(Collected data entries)

══════

-- ==== Sys2Proof/Laws/TickRowsKeeps.lean ====
section
/-! SUPPORT. What the definitions of Machine/TickRows.lean keep, one lemma each. -/

namespace Sys2Proof.Machine

set_option linter.all false

theorem Cx.stageStatus_keeps {s0 : State} (c : Cx) (d : OpDesc) (o : Opnds) (st : Nat) (full : Bool)
    (next : Nat) (h_c : Keeps s0 c.s) : ResSKeeps s0 (Cx.stageStatus c d o st full next) := by
  unfold Cx.stageStatus
  repeat' first
    | with_reducible first
        | assumption | apply Cx.aluEnd_keeps | apply resKeeps_ok | apply resKeeps_exc | apply resKeeps_ite
        | apply resKeeps_andThen | apply resS_ok | apply resS_exc | apply resS_ite | apply resS_andThenS
        | apply resS_andThen
    | dsimp only

theorem Cx.stage_keeps {s0 : State} (c : Cx) (d : OpDesc) (o : Opnds) (x : Staged) (next : Nat)
    (h_c : Keeps s0 c.s) : ResSKeeps s0 (Cx.stage c d o x next) := by
  unfold Cx.stage
  repeat' first
    | with_reducible first
        | intro _ | assumption | apply keeps_ite | apply Cx.stageStatus_keeps | apply State.inc_keeps
        | apply resKeeps_ok | apply resKeeps_exc | apply resKeeps_ite | apply resKeeps_andThen
        | apply resS_ok | apply resS_exc | apply resS_ite | apply resS_andThenS | apply resS_andThen
    | simp only [↓keeps_upd_iff] | split | dsimp only

theorem Cx.checkC_keeps {s0 : State} (c : Cx) (o : Opnd) (h_c : Keeps s0 c.s) :
    ResKeeps s0 (Cx.checkC c o) := by
  unfold Cx.checkC
  repeat' first
    | with_reducible first
        | assumption | apply keeps_ite | apply Cx.put_keeps | apply State.put_keeps | apply resKeeps_ok
        | apply resKeeps_exc | apply resKeeps_ite | apply resKeeps_andThen
    | simp only [↓keeps_upd_iff] | (refine keeps_snd (by with_reducible assumption) ?_)
    | (refine keeps_okS (by with_reducible assumption) ?_)
    | (refine keeps_okS2 (by with_reducible assumption) ?_)
    | (refine keeps_excS (by with_reducible assumption) ?_)
    | (refine keeps_ok (by with_reducible assumption) ?_)
    | (refine keeps_exc (by with_reducible assumption) ?_) | split | dsimp only

theorem stagingBody_keeps {s0 : State} (d : OpDesc) (f : Opnds → Nat → Nat → Dec → Cx → Res State) (i : Dec)
    (c : Cx) (h_c : Keeps s0 c.s) (h_f : ∀ a b d v c, Keeps s0 c.s → ResSKeeps s0 (f a b d v c)) :
    ResSKeeps s0 (stagingBody d f i c) := by
  unfold stagingBody
  repeat' first
    | with_reducible first
        | intro _ | assumption | apply Cx.checkC_keeps | apply Cx.getOpt_keeps | apply Cx.phase1_keeps
        | apply h_f | apply resKeeps_ok | apply resKeeps_exc | apply resKeeps_ite | apply resKeeps_andThen
        | apply resS_ok | apply resS_exc | apply resS_ite | apply resS_andThenS | apply resS_andThen
    | dsimp only

theorem Cx.readWords_keeps {s0 : State} (c : Cx) (w x0 : Nat) (h_c : Keeps s0 c.s) :
    ResKeeps s0 (Cx.readWords c w x0) := by
  induction x0 generalizing c w with
  | zero =>
    unfold Cx.readWords
    repeat' first
    | with_reducible first
        | intro _ | assumption | apply keeps_ite | apply Cx.read_keeps | apply resKeeps_ok
        | apply resKeeps_exc | apply resKeeps_ite | apply resKeeps_andThen | apply resS_ok | apply resS_exc
        | apply resS_ite | apply resS_andThenS | apply resS_andThen
    | split | dsimp only
  | succ n ih =>
    unfold Cx.readWords
    repeat' first
      | with_reducible first
          | intro _ | assumption | apply keeps_ite | apply Cx.read_keeps | apply ih | apply resKeeps_ok
          | apply resKeeps_exc | apply resKeeps_ite | apply resKeeps_andThen | apply resS_ok | apply resS_exc
          | apply resS_ite | apply resS_andThenS | apply resS_andThen
      | split | dsimp only

theorem gosubBody_keeps {s0 : State} (x0 : Dec) (x1 : Cx) (h_x1 : Keeps s0 x1.s) :
    ResSKeeps s0 (gosubBody x0 x1) := by
  unfold gosubBody
  repeat' first
    | with_reducible first
        | intro _ | assumption | apply keeps_ite | apply Cx.readWords_keeps | apply Cx.stageStatus_keeps
        | apply Cx.stage_keeps | apply stagingBody_keeps | apply outKeeps_next | apply outKeeps_ite
        | apply resKeeps_ok | apply resKeeps_exc | apply resKeeps_ite | apply resKeeps_andThen
        | apply resS_ok | apply resS_exc | apply resS_ite | apply resS_andThenS | apply resS_andThen
    | split | dsimp only

theorem jobputBody_keeps {s0 : State} (x0 : Dec) (x1 : Cx) (h_x1 : Keeps s0 x1.s) :
    ResSKeeps s0 (jobputBody x0 x1) := by
  unfold jobputBody
  repeat' first
    | with_reducible first
        | intro _ | assumption | apply keeps_ite | apply Cx.readWords_keeps | apply Cx.stage_keeps
        | apply stagingBody_keeps | apply outKeeps_next | apply outKeeps_ite | apply resKeeps_ok
        | apply resKeeps_exc | apply resKeeps_ite | apply resKeeps_andThen | apply resS_ok | apply resS_exc
        | apply resS_ite | apply resS_andThenS | apply resS_andThen
    | split | dsimp only

theorem verdictBody_keeps {s0 : State} (x0 : Dec) (x1 : Cx) (h_x1 : Keeps s0 x1.s) :
    ResSKeeps s0 (verdictBody x0 x1) := by
  unfold verdictBody
  repeat' first
    | with_reducible first
        | intro _ | assumption | apply Cx.stage_keeps | apply stagingBody_keeps | apply outKeeps_next
        | apply resKeeps_ok | apply resKeeps_exc | apply resKeeps_ite | apply resKeeps_andThen
        | apply resS_ok | apply resS_exc | apply resS_ite | apply resS_andThenS | apply resS_andThen
    | dsimp only

theorem evputBody_keeps {s0 : State} (x0 : Dec) (x1 : Cx) (h_x1 : Keeps s0 x1.s) :
    ResSKeeps s0 (evputBody x0 x1) := by
  unfold evputBody
  repeat' first
    | with_reducible first
        | intro _ | assumption | apply keeps_ite | apply Cx.readWords_keeps | apply Cx.stage_keeps
        | apply stagingBody_keeps | apply outKeeps_next | apply outKeeps_ite | apply resKeeps_ok
        | apply resKeeps_exc | apply resKeeps_ite | apply resKeeps_andThen | apply resS_ok | apply resS_exc
        | apply resS_ite | apply resS_andThenS | apply resS_andThen
    | split | dsimp only

theorem State.commitOne_keeps {s0 : State} (n : Nat) (trust : Bool) (s : State) (x : Staged)
    (h_s : Keeps s0 s) : Keeps s0 (State.commitOne n trust s x) := by
  unfold State.commitOne
  repeat' first
    | with_reducible first
        | assumption | apply State.evPut_keeps | apply State.jobPost_keeps | apply State.relEnter_keeps
        | apply State.verdictCommit_keeps
    | simp only [↓keeps_upd_iff] | (refine keeps_snd (by with_reducible assumption) ?_) | split | dsimp only

theorem State.commitTick_keeps {s0 : State} (s : State) (n : Nat) (outs : List Staged) (priv : Nat)
    (h_s : Keeps s0 s) : Keeps s0 (State.commitTick s n outs priv) := by
  unfold State.commitTick
  repeat' first
    | with_reducible first
        | intro _ | assumption | apply State.commitOne_keeps | apply State.setProc_keeps
        | apply State.settle_keeps | apply keeps_foldl
    | simp only [↓keeps_upd_iff] | dsimp only

theorem twaitBody_keeps {s0 : State} (i : Dec) (c : Cx) (h_c : Keeps s0 c.s) :
    ResSKeeps s0 (twaitBody i c) := by
  unfold twaitBody
  repeat' first
    | with_reducible first
        | assumption | apply Cx.finish_keeps | apply State.commitTick_keeps | apply outKeeps_next
        | apply resKeeps_ok | apply resKeeps_exc | apply resKeeps_ite | apply resKeeps_andThen
        | apply resS_ok | apply resS_exc | apply resS_ite | apply resS_andThenS | apply resS_andThen
    | dsimp only

theorem tleftBody_keeps {s0 : State} (i : Dec) (c : Cx) (h_c : Keeps s0 c.s) :
    ResSKeeps s0 (tleftBody i c) := by
  unfold tleftBody
  repeat' first
    | with_reducible first
        | intro _ | assumption | apply Cx.aluEnd_keeps | apply Cx.get_keeps | apply Cx.phase1_keeps
        | apply outKeeps_next | apply resKeeps_ok | apply resKeeps_exc | apply resKeeps_ite
        | apply resKeeps_andThen | apply resS_ok | apply resS_exc | apply resS_ite | apply resS_andThenS
        | apply resS_andThen
    | dsimp only

theorem tabandonBody_keeps {s0 : State} (_i : Dec) (c : Cx) (h_c : Keeps s0 c.s) :
    ResSKeeps s0 (tabandonBody _i c) := by
  unfold tabandonBody
  repeat' first
    | with_reducible first
        | assumption | apply State.feAbandon_keeps | apply resKeeps_ok | apply resKeeps_exc
        | apply resKeeps_ite | apply resKeeps_andThen | apply resS_ok | apply resS_exc | apply resS_ite
        | apply resS_andThenS | apply resS_andThen
    | dsimp only

theorem Cx.putWords_keeps {s0 : State} (c : Cx) (w : Nat) (x0 : List Nat) (h_c : Keeps s0 c.s) :
    ResKeeps s0 (Cx.putWords c w x0) := by
  induction x0 generalizing c w with
  | nil =>
    unfold Cx.putWords
    repeat' first
    | with_reducible first
        | intro _ | assumption | apply Cx.write_keeps | apply State.putWords_keeps | apply resKeeps_ok
        | apply resKeeps_exc | apply resKeeps_ite | apply resKeeps_andThen | apply resS_ok | apply resS_exc
        | apply resS_ite | apply resS_andThenS | apply resS_andThen
    | split | dsimp only
  | cons y ys ih =>
    unfold Cx.putWords
    repeat' first
      | with_reducible first
          | intro _ | assumption | apply Cx.write_keeps | apply State.putWords_keeps | apply ih
          | apply resKeeps_ok | apply resKeeps_exc | apply resKeeps_ite | apply resKeeps_andThen
          | apply resS_ok | apply resS_exc | apply resS_ite | apply resS_andThenS | apply resS_andThen
      | split | dsimp only

theorem svpullBody_keeps {s0 : State} (i : Dec) (c : Cx) (h_c : Keeps s0 c.s) :
    ResSKeeps s0 (svpullBody i c) := by
  unfold svpullBody
  repeat' first
    | with_reducible first
        | intro _ | assumption | apply keeps_ite | apply Cx.finish_keeps | apply Cx.getOpt_keeps
        | apply Cx.phase1_keeps | apply Cx.putWords_keeps | apply State.putWords_keeps | apply outKeeps_next
        | apply outKeeps_ite | apply resKeeps_ok | apply resKeeps_exc | apply resKeeps_ite
        | apply resKeeps_andThen | apply resS_ok | apply resS_exc | apply resS_ite | apply resS_andThenS
        | apply resS_andThen
    | simp only [↓keeps_upd_iff] | (refine keeps_snd (by with_reducible assumption) ?_)
    | (refine keeps_snd3 (by with_reducible assumption) ?_)
    | (refine keeps_some (by with_reducible assumption) ?_)
    | (refine keeps_next (by with_reducible assumption) ?_)
    | (refine keeps_key (by with_reducible assumption) ?_)
    | (refine keeps_okS (by with_reducible assumption) ?_)
    | (refine keeps_okS2 (by with_reducible assumption) ?_)
    | (refine keeps_excS (by with_reducible assumption) ?_)
    | (refine keeps_ok (by with_reducible assumption) ?_)
    | (refine keeps_exc (by with_reducible assumption) ?_) | split | dsimp only

theorem State.runTwait_keeps {s0 : State} (s : State) (p : Nat) (h_s : Keeps s0 s) :
    Keeps s0 (State.runTwait s p) := by
  unfold State.runTwait
  repeat' first
    | with_reducible first
        | assumption | apply State.runInstr_keeps | apply twaitBody_keeps
    | dsimp only

theorem State.twaitIn_keeps {s0 : State} (at_ : Nat) (s : State) (n : Nat) (h_s : Keeps s0 s) :
    Keeps s0 (State.twaitIn at_ s n) := by
  unfold State.twaitIn
  repeat' first
    | with_reducible first
        | assumption | apply keeps_ite | apply State.runTwait_keeps
    | split | dsimp only

theorem execTwait_keeps {s0 : State} (p : Nat) (s : State) (h_s : Keeps s0 s) :
    OutKeeps s0 (execTwait p s) := by
  unfold execTwait
  repeat' first
    | with_reducible first
        | intro _ | assumption | apply keeps_ite | apply State.runTwait_keeps | apply State.twaitIn_keeps
        | apply keeps_foldl | apply outKeeps_next | apply outKeeps_ite
    | split | dsimp only

theorem execTleft_keeps {s0 : State} (p : Nat) (s : State) (h_s : Keeps s0 s) :
    OutKeeps s0 (execTleft p s) := by
  unfold execTleft
  repeat' first
    | with_reducible first
        | assumption | apply State.runInstr_keeps | apply tleftBody_keeps | apply outKeeps_next
    | dsimp only

theorem execSvpull_keeps {s0 : State} (p : Nat) (s : State) (h_s : Keeps s0 s) :
    OutKeeps s0 (execSvpull p s) := by
  unfold execSvpull
  repeat' first
    | with_reducible first
        | assumption | apply State.runInstr_keeps | apply svpullBody_keeps | apply outKeeps_next
    | dsimp only

theorem execGosub_keeps {s0 : State} (p : Nat) (s : State) (h_s : Keeps s0 s) :
    OutKeeps s0 (execGosub p s) := by
  unfold execGosub
  repeat' first
    | with_reducible first
        | assumption | apply State.runInstr_keeps | apply gosubBody_keeps | apply outKeeps_next
    | dsimp only

theorem execJobput_keeps {s0 : State} (p : Nat) (s : State) (h_s : Keeps s0 s) :
    OutKeeps s0 (execJobput p s) := by
  unfold execJobput
  repeat' first
    | with_reducible first
        | assumption | apply State.runInstr_keeps | apply jobputBody_keeps | apply outKeeps_next
    | dsimp only

theorem execVerdict_keeps {s0 : State} (p : Nat) (s : State) (h_s : Keeps s0 s) :
    OutKeeps s0 (execVerdict p s) := by
  unfold execVerdict
  repeat' first
    | with_reducible first
        | assumption | apply State.runInstr_keeps | apply verdictBody_keeps | apply outKeeps_next
    | dsimp only

theorem execEvput_keeps {s0 : State} (p : Nat) (s : State) (h_s : Keeps s0 s) :
    OutKeeps s0 (execEvput p s) := by
  unfold execEvput
  repeat' first
    | with_reducible first
        | assumption | apply State.runInstr_keeps | apply evputBody_keeps | apply outKeeps_next
    | dsimp only

theorem execTabandon_keeps {s0 : State} (p : Nat) (s : State) (h_s : Keeps s0 s) :
    OutKeeps s0 (execTabandon p s) := by
  unfold execTabandon
  repeat' first
    | with_reducible first
        | assumption | apply State.runInstr_keeps | apply tabandonBody_keeps | apply outKeeps_next
    | dsimp only

theorem execUnassignedOpcode_keeps {s0 : State} (p : Nat) (s : State) (h_s : Keeps s0 s) :
    OutKeeps s0 (execUnassignedOpcode p s) := by
  unfold execUnassignedOpcode
  repeat' first
    | with_reducible first
        | assumption | apply keeps_ite | apply Cx.fetch_keeps | apply Cx.takeExc_keeps
        | apply State.beforeEdge_keeps | apply State.cx_keeps | apply outKeeps_next | apply outKeeps_ite
    | simp only [↓keeps_upd_iff] | (refine keeps_snd (by with_reducible assumption) ?_)
    | (refine keeps_snd3 (by with_reducible assumption) ?_)
    | (refine keeps_next (by with_reducible assumption) ?_)
    | (refine keeps_okS (by with_reducible assumption) ?_)
    | (refine keeps_okS2 (by with_reducible assumption) ?_)
    | (refine keeps_excS (by with_reducible assumption) ?_)
    | (refine keeps_ok (by with_reducible assumption) ?_)
    | (refine keeps_exc (by with_reducible assumption) ?_) | split | dsimp only

end Sys2Proof.Machine
end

══════

### Directions
Collect each line above holding the string "Bool".

### Output for this exercise
theorem Cx.stageStatus_keeps {s0 : State} (c : Cx) (d : OpDesc) (o : Opnds) (st : Nat) (full : Bool)
theorem State.commitOne_keeps {s0 : State} (n : Nat) (trust : Bool) (s : State) (x : Staged)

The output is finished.